**Data to process:**
/-- Does the form use destination m? -/
def usesOut (x : CellCfg) (m : Nat) : Bool :=
  if x.op == 0 then false
  else if x.noData then x.isMem && x.opc != 0x188 && x.doneBit m
  else if x.isEmitter || x.opc == 0x120 then m == 0
  else true

/-- Inputs that carry a control stream by the form: start, base, control, chain, residue, seed and after ports. -/
def ctlIn (x : CellCfg) (p : Nat) : Bool :=
  (p == 0 && [0x026, 0x101, 0x123, 0x141, 0x180].contains x.opc) ||
  (p == 1 && ([0x100, 0x103, 0x120, 0x140, 0x181].contains x.opc || x.quant || x.isEmitter)) || (p == 3 && x.isMem)

/-- Kinds that the form accepts on input p (R24, R107, R124, R128, R130, R141, R146, R147, R151, R179, R225, R233). -/
def kinds (x : CellCfg) (p : Nat) : List Kind :=
  let o := x.opc
  if o == 0x123 then [.ctl, .swp]
  else if x.quant && p == 1 then [.rsd]
  else if x.ctlIn p then [.ctl]
  else if x.isEmitter then [.val, .eor, .eot, .hdr, .ctl, .swp, .rsd, .bly]
  else if o == 0x063 then [.val, .eor, .eot, .hdr]
  else if o == 0x122 then [.val, .eor, .eot, .hdr, .swp]
  else if o == 0x142 && p == 1 then [.val, .ctl]
  else if o == 0x10B || o == 0x1F1 then [.val, .eor, .eot, .hdr, .ctl, .swp, .rsd]
  else [.val, .eor, .eot, .hdr, .ctl, .swp]

/-- Inputs whose order types the result: the listed link inputs that are no control inputs. An emitter's in0 is of any
order (Table 4.4). -/
def dataIns (x : CellCfg) (bound : Nat → Bool) : List Nat :=
  if x.isEmitter then []
  else (List.range 4).filter fun p => p < x.inputs && !x.ctlIn p && x.inKind p == 0 && bound p

end CellCfg

/-! Occupancy and delivery. -/

/-- Occupancy at the start of cycle t (R23): what was sent before t, and what this cycle has taken. -/
def occupancy (q : List Token) (popped popAt t : Nat) : Nat :=
  (q.filter fun k => decide (k.born < t)).length + (if popAt == t then popped else 0)

/-- Store and lane that stand in the link of destination m of cell c (R49). -/
def Region.storeAt (r : Region) (c m : Nat) : Option (Nat × Nat) :=
  let x := (r.cell c).cfg
  (List.range r.stores.length).findSome? fun i =>
    match r.stores[i]? with
    | some st =>
      (st.lanes.findIdx? fun l =>
        l.pcell == c && l.pout == m && x.target m == 1 && x.tindex m == l.ccell && x.tport m == l.cin).map fun j => (i, j)
    | none => none

/-- Is this the island port and lane? -/
def IPort.is (i : IPort) (d target isl b port lane : Nat) : Bool :=
  i.die == d && i.target == target && i.isl == isl && i.rblk == b && i.port == port && i.lane == lane

/-- The destination has an occupancy below its slot count at t (R23). -/
def hasRoom (s : State) (r : Region) (c m t : Nat) : Bool :=
  let x := (r.cell c).cfg
  if x.target m == 1 then
    let y := (r.cell (x.tindex m)).rt
    let p := match r.storeAt c m with
      | some (i, j) => ((r.stores[i]?).bind fun st => st.inq[j]?).getD .empty
      | none => y.ports.getD (x.tport m) .empty
    y.lost || occupancy p.q p.popped p.popAt t < x.slots m
  else
    match s.iports.find? (·.is r.die (x.target m) (x.tindex m) r.rblk (x.tport m) (x.lout m)) with
    | some i => occupancy i.q i.popped i.popAt t < x.slots m
    | none => true

/-- Adds a token at a port. -/
def Port.add (p : Port) (k : Token) : Port := { p with q := p.q ++ [k] }

/-- A token arrives at port p of a cell; a scout whose state a pre-emption has discarded takes none in (R35). -/
def CellRt.arrive (y : CellRt) (p : Nat) (k : Token) : CellRt :=
  if y.lost then y else { y with ports := modNth y.ports p (·.add k) }

/-- Adds a token to an island port, making the port's record on its first token. -/
def addIsland (l : List IPort) (d target isl b port lane : Nat) (k : Token) : List IPort :=
  if l.any (·.is d target isl b port lane) then
    l.map fun i => if i.is d target isl b port lane then { i with q := i.q ++ [k] } else i
  else l ++ [⟨d, target, isl, b, port, lane, [k], 0, 0, none, false⟩]

/-- Sends a token on destination m of cell c in cycle t (R13). -/
def sendTok (s : State) (d b c m t : Nat) (k : Token) : State :=
  match s.region d b with
  | none => s
  | some r =>
    let x := (r.cell c).cfg
    let k := { k with born := t }
    if x.target m == 1 then
      match r.storeAt c m with
      | some (i, j) =>
        s.updRegion d b fun r => { r with stores := modNth r.stores i fun st =>
          { st with inq := modNth st.inq j fun p => p.add k } }
      | none =>
        s.updRegion d b fun r => r.updRt (x.tindex m) fun y => y.arrive (x.tport m) k
    else if x.target m == 0 then s
    else { s with iports := addIsland s.iports d (x.target m) (x.tindex m) b (x.tport m) (x.lout m) k }

/-! Registers. -/

/-- Writes a result register by its code (Table 8.3). -/
def CellRt.setReg (y : CellRt) (code : Nat) (v : W64) : CellRt :=
  if code == 0 then y
  else if code ≤ 8 then { y with p := y.p.set (code - 1) v }
  else if code == 0x0E then { y with l0 := v }
  else if code == 0x0F then { y with l1 := v }
  else if 0x20 ≤ code then { y with g := y.g.set (code - 0x20) v }
  else y

/-- A VAL result enters l0 and l1 (Table 2.3). -/
def CellRt.shiftL (y : CellRt) (v : W64) : CellRt := { y with l1 := y.l0, l0 := v }

/-- Port p of a cell. -/
def CellRt.port (y : CellRt) (p : Nat) : Port := y.ports.getD p .empty

/-- Consumes the head of a port in cycle t: its slot frees in t + 1 (R13), the decoder follows headers and blocks (R66), the
run follows values and EORs (R41). -/
def Port.pop (p : Port) (t : Nat) : Port :=
  match p.q with
  | [] => p
  | k :: q =>
    let p := { p with q := q, popped := (if p.popAt == t then p.popped else 0) + 1, popAt := t }
    match k.kind with
    | .hdr => { p with hdr := some k.pay, blk := 0 }
    | .eor | .eot => { p with blk := 0, run := 0 }
    | .val =>
      if k.void then { p with run := p.run + 1 }
      else { p with run := p.run + 1, blk := (p.blk + 1) % 32,
                    scale := if p.blk == 0 then fieldNat k.pay 8 8 else p.scale }
    | .swp => if k.hid == .none then p else { p with swpAt := t + 1 }
    | _ => p

/-- Consumes the heads of ports; a capability in a hidden part goes to its k register, in a void firing too (R112, log 60). -/
def CellRt.take (y : CellRt) (t : Nat) (ps : List Nat) : CellRt :=
  ps.foldl (fun y p =>
    let y' := { y with ports := modNth y.ports p (·.pop t) }
    match (y.port p).q with
    | k :: _ => match k.hid with
      | .cap n c => if k.kind == .val && !k.void then { y' with k := y'.k.set n c } else y'
      | _ => y'
    | [] => y') y

/-! The context of a cell's turn. -/

/-- What a form reads: the state, its region, cell and modifiers, and the cycle. -/
structure Cx where
  s : State
  r : Region
  c : Nat
  x : Cell
  t : Nat
  m : Mods

namespace Cx

/-- Valid head of port p (R13). -/
def head (cx : Cx) (p : Nat) : Option Token :=
  match (cx.x.rt.port p).q with
  | k :: _ => if k.born < cx.t then some k else none
  | [] => none

/-- Port p is bound. -/
def bound (cx : Cx) (p : Nat) : Bool := cx.r.bound cx.c p

/-- Port p is a link input. -/
def isLink (cx : Cx) (p : Nat) : Bool := cx.x.cfg.inKind p == 0

/-- A register is pending (R29). -/
def pendingReg (cx : Cx) (code : Nat) : Bool := cx.x.rt.pending.contains code

/-- The constant or register operand of port p, if it is not pending (R106). -/
def regOperand (cx : Cx) (p : Nat) : Option W64 :=
  let i := cx.x.cfg.inIdx p
  if cx.x.cfg.inKind p == 1 then some (cx.x.cfg.const i)
  else if cx.pendingReg (0x20 + i) then none
  else some (cx.x.rt.g.getD i 0)

/-- Declared order of port p. -/
def orderIn (cx : Cx) (p : Nat) : Option OMap := cx.r.order (cx.x.cfg.inIdx p)

/-- Order of destination m. -/
def orderOut (cx : Cx) (m : Nat) : Option OMap := cx.r.order (cx.x.cfg.outOrder m)

/-- Order of the first data destination. -/
def orderOut0 (cx : Cx) : Option OMap :=
  match cx.x.cfg.dataOuts with
  | m :: _ => cx.orderOut m
  | [] => none

/-- k register n after the hidden parts at the heads of ports ps (R112). -/
def kreg (cx : Cx) (n : Nat) (ps : List Nat) : Cap :=
  (cx.x.rt.take cx.t (ps.filter fun p => (cx.head p).isSome)).k.getD n .none

/-- k register n is pending. -/
def kPending (cx : Cx) (n : Nat) : Bool := cx.pendingReg (0x10 + n)

/-- Block of the cell on its die. -/
def blk (cx : Cx) : Nat := cx.r.blockOf cx.c

/-- Entry j of codebook n of the cell's block (R65). -/
def book (cx : Cx) (n j : Nat) : Nat := (lookD (cx.s.die cx.r.die).books (cx.blk, n, j) 0).toNat

/-- Every destination of a list has room. -/
def room (cx : Cx) (ms : List Nat) : Bool := ms.all fun m => hasRoom cx.s cx.r cx.c m cx.t

end Cx

/-! Headers (R66, Table 6.3). -/

/-- FMT. -/
def hdrFmt (h : W64) : Nat := fieldNat h 0 5
/-- SCALE. -/
def hdrScale (h : W64) : Nat := fieldNat h 5 2
/-- CB. -/
def hdrCb (h : W64) : Nat := fieldNat h 7 4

**Task directions:** Return the span of lines in the data above that opens at the line with "def isLink (cx" and closes at the line with "else some (cx.x.rt.g.getD i 0)", exactly, ends included, nothing else.

**Task solution:**
def isLink (cx : Cx) (p : Nat) : Bool := cx.x.cfg.inKind p == 0

/-- A register is pending (R29). -/
def pendingReg (cx : Cx) (code : Nat) : Bool := cx.x.rt.pending.contains code

/-- The constant or register operand of port p, if it is not pending (R106). -/
def regOperand (cx : Cx) (p : Nat) : Option W64 :=
  let i := cx.x.cfg.inIdx p
  if cx.x.cfg.inKind p == 1 then some (cx.x.cfg.const i)
  else if cx.pendingReg (0x20 + i) then none
  else some (cx.x.rt.g.getD i 0)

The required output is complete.